Defendant is correct that Plaintiff's various medical impairments do not satisfy the criteria and severity of the listed impairments in Appendix 1, especially given the fact that, despite his various impairments, Plaintiff answered phones and made deliveries for his parent's florist shop until 2006. Defendant also correctly notes that the medical evidence that Plaintiff submitted in his Rule 12(c) cross-motion for judgment on the pleadings is not time-stamped and thus cannot relate back to the time period between Plaintiff's alleged disability onset date (April 10, 1998) and date last insured (December 31, 1998), and that the medical records are irrelevant.

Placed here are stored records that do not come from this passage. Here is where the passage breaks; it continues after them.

-- ==== Sys2Proof/Machine/Operands.lean ====
section
/-! DEFINITION. The operand forms: the extensions of the immediates (30_encoding.md R54, R55), the one
addressing mode (43_load_store.md R100), and the targets and the link value of the control
transfers (10_state.md R15, 44_control_transfer.md R110 to R113). -/

namespace Sys2Proof.Machine

open Sys2Proof

/-- `sext_16(imm7)`: the immediate itself when its bit 6 is 0, else with 0xFF80 or-ed in (R54). -/
def sext16 (f : Imm7) : Word :=
  if f.getLsbD 6 then f.setWidth 16 ||| 0xFF80#16 else f.setWidth 16

/-- `zext_16(imm7)`: the unsigned use of `slti` (R55). -/
def zext16 (f : Imm7) : Word := f.setWidth 16

/-- `zext_16(imm13)`: the absolute target of `j` and `jal`, 0 to 8191 (R55). -/
def jumpTarget (f : Imm13) : Word := f.setWidth 16

/-- `ea = (x[src] +16 sext_16(imm7)) & 0x1FFF` (R100). -/
def effectiveAddress (s : State) (src : RegIdx) (imm7 : Imm7) : MemIndex :=
  maskAddr (s.reg src + sext16 imm7)

/-- `pc +16 1 +16 sext_16(imm7)`: the target of a taken `jeq`, not masked (R113). -/
def branchTarget (s : State) (imm7 : Imm7) : Word := s.pc + 1#16 + sext16 imm7

/-- `pc +16 1`: the full 16-bit link value of `jal`, not masked (R111). -/
def linkValue (s : State) : Word := s.pc + 1#16

end Sys2Proof.Machine
end

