-- ==== Sys2Proof/Machine/Dispatch.lean ====
section
/-! DEFINITION. The dispatch (40_execution_step.md R73): one arm per instruction. -/

namespace Sys2Proof.Machine

open Sys2Proof

def exec (i : Instr) (s : State) : Host.Outcome State Fault Refusal :=
  match i with
  | .add srcA srcB dst => Sys2Proof.Machine.execAdd srcA srcB dst s
  | .sub srcA srcB dst => Sys2Proof.Machine.execSub srcA srcB dst s
  | .or srcA srcB dst => Sys2Proof.Machine.execOr srcA srcB dst s
  | .and srcA srcB dst => Sys2Proof.Machine.execAnd srcA srcB dst s
  | .slt srcA srcB dst => Sys2Proof.Machine.execSlt srcA srcB dst s
  | .jr srcA _ _ => Sys2Proof.Machine.execJr srcA s
  | .addi src dst imm7 => Sys2Proof.Machine.execAddi src dst imm7 s
  | .j imm13 => Sys2Proof.Machine.execJ imm13 s
  | .jal imm13 => Sys2Proof.Machine.execJal imm13 s
  | .lw src dst imm7 => Sys2Proof.Machine.execLw src dst imm7 s
  | .sw src dst imm7 => Sys2Proof.Machine.execSw src dst imm7 s
  | .jeq src dst imm7 => Sys2Proof.Machine.execJeq src dst imm7 s
  | .slti src dst imm7 => Sys2Proof.Machine.execSlti src dst imm7 s
  | .rsvdF5 _ _ _ => Sys2Proof.Machine.execRsvdF5 s
  | .rsvdF6_7 _ _ _ _ => Sys2Proof.Machine.execRsvdF6_7 s
  | .rsvdF9 _ _ _ => Sys2Proof.Machine.execRsvdF9 s
  | .rsvdF10_11 _ _ _ _ => Sys2Proof.Machine.execRsvdF10_11 s
  | .rsvdF12_15 _ _ _ _ => Sys2Proof.Machine.execRsvdF12_15 s

end Sys2Proof.Machine
end

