-- ==== Sys2Proof/Laws/Step.lean ====
section
/-! SUPPORT. What a step that answers a next state has done. -/

namespace Sys2Proof.Machine

open Sys2Proof

/-- A step that answers a next state: the configuration is legal, and the machine was halted and
kept its state, or it carried out the fetched instruction (R70 to R80, R123). -/
theorem step_next {s t : State} (h : step s = .next t) :
    legalConfig s.config = true ∧
      ((s.halted = true ∧ t = s) ∨ (s.halted = false ∧ exec (decode s.fetch) s = .next t)) := by
  unfold step at h
  split at h
  · next hl =>
    refine ⟨hl, ?_⟩
    split at h
    · next hh => cases h; exact .inl ⟨hh, rfl⟩
    · next hh => exact .inr ⟨by simpa using hh, h⟩
  · cases h

/-! ### Runs -/

/-- A run whose first step answers a next state goes on from it. -/
theorem run_succ_of_next {s t : State} (h : step s = .next t) (k : Nat) :
    Host.Core.run core (k + 1) s = Host.Core.run core k t := by
  have h' : core.step s = .next t := h
  simp only [Host.Core.run, h']

/-- A run whose first step faults ends in that fault. -/
theorem run_succ_of_fault {s : State} {f : Fault} (h : step s = .fault f) (k : Nat) :
    Host.Core.run core (k + 1) s = .fault f := by
  have h' : core.step s = .fault f := h
  simp only [Host.Core.run, h']

/-- A run whose first step is refused ends in that refusal. -/
theorem run_succ_of_refused {s : State} {r : Refusal} (h : step s = .refused r) (k : Nat) :
    Host.Core.run core (k + 1) s = .refused r := by
  have h' : core.step s = .refused r := h
  simp only [Host.Core.run, h']

/-- A property that every step keeps holds after every run that answers a next state. -/
theorem run_induction {P : State → Prop} (hstep : ∀ s t, P s → step s = .next t → P t) :
    ∀ (k : Nat) (s t : State), P s → Host.Core.run core k s = .next t → P t := by
  intro k
  induction k with
  | zero => intro s t hs h; cases h; exact hs
  | succ k ih =>
    intro s t hs h
    cases hu : step s with
    | next u => rw [run_succ_of_next hu] at h; exact ih u t (hstep s u hs hu) h
    | fault f => rw [run_succ_of_fault hu] at h; cases h
    | refused r => rw [run_succ_of_refused hu] at h; cases h

end Sys2Proof.Machine
end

A review of the Commissioner's decision reveals that the ALJ's factual findings are supported by substantial evidence, and that he applied the correct legal standards to Plaintiff's administrative action. Despite his various medical conditions, Plaintiff has the RFC to perform the full range of sedentary work. There are "approximately [two hundred] 200 separate unskilled sedentary occupations [that] can be identified, each representing numerous jobs in the national economy . . . . [T]hese jobs . . . may be performed after a short demonstration or within [thirty] 30 days." 20 C.F.R. Part 404, Subpart P, Appendix 2, § 201.00(a). Plaintiff has not sustained his burden of showing that the Commissioner erred by concluding that Plaintiff had an RFC allowing him to perform the full range of sedentary work from April 10, 1998 to December 31, 1998. Plaintiff has failed to raise sufficient facts to advance a legal claim to disability insurance benefits that would be plausible on its face. See Ashcroft v. Iqbal, 556 U.S. 662, 678, 129 S.Ct. 1937, 173 L. Ed. 2d 868 (2009). As a result, Armstrong's action must be dismissed, and the Commissioner's final decision must be affirmed.

III. CONCLUSION

For the foregoing reasons, the Commissioner's motion for judgment on the pleadings pursuant to Federal Rule of Civil Procedure 12(c) is granted, its June 27, 2013 decision denying disability insurance benefits to Plaintiff is affirmed, and Plaintiff's Rule 12(c) cross-motion for judgment on the pleadings is denied. The Clerk of the Court is directed to close the case.

SO ORDERED.

FootNotes


1. Although the administrative law judge ("ALJ") and Defendant both represent that Plaintiff filed his application for disability insurance benefits on December 22, 2011, Plaintiff's benefits application indicates that he filed his application on January 20, 2012. See Docket Entry No. ("DE") 14, Mem. in Support of Def.'s Mot. J. Pleadings, at 1; DE 18, Tr. of Admin. Record ("Tr"), at 14, 94.
2. Although Armstrong claimed in his disability benefits application that he suffered from depression, anxiety, and cellulitis, he represented to the ALJ that he suffered from venous insufficiency, cellulitis, and thrombus in the calf. See DE 18, Tr., at 16, 110. Armstrong has provided no evidence supporting his claims of depression or anxiety from April 10, 1998 (his alleged onset date) through December 31, 1998 (his date last insured) and instead bases his Rule 12(c) motion for judgment on the pleadings upon his claims of chronic venous insufficiency, cellulitis, and thrombus in the calf that he raised before the ALJ.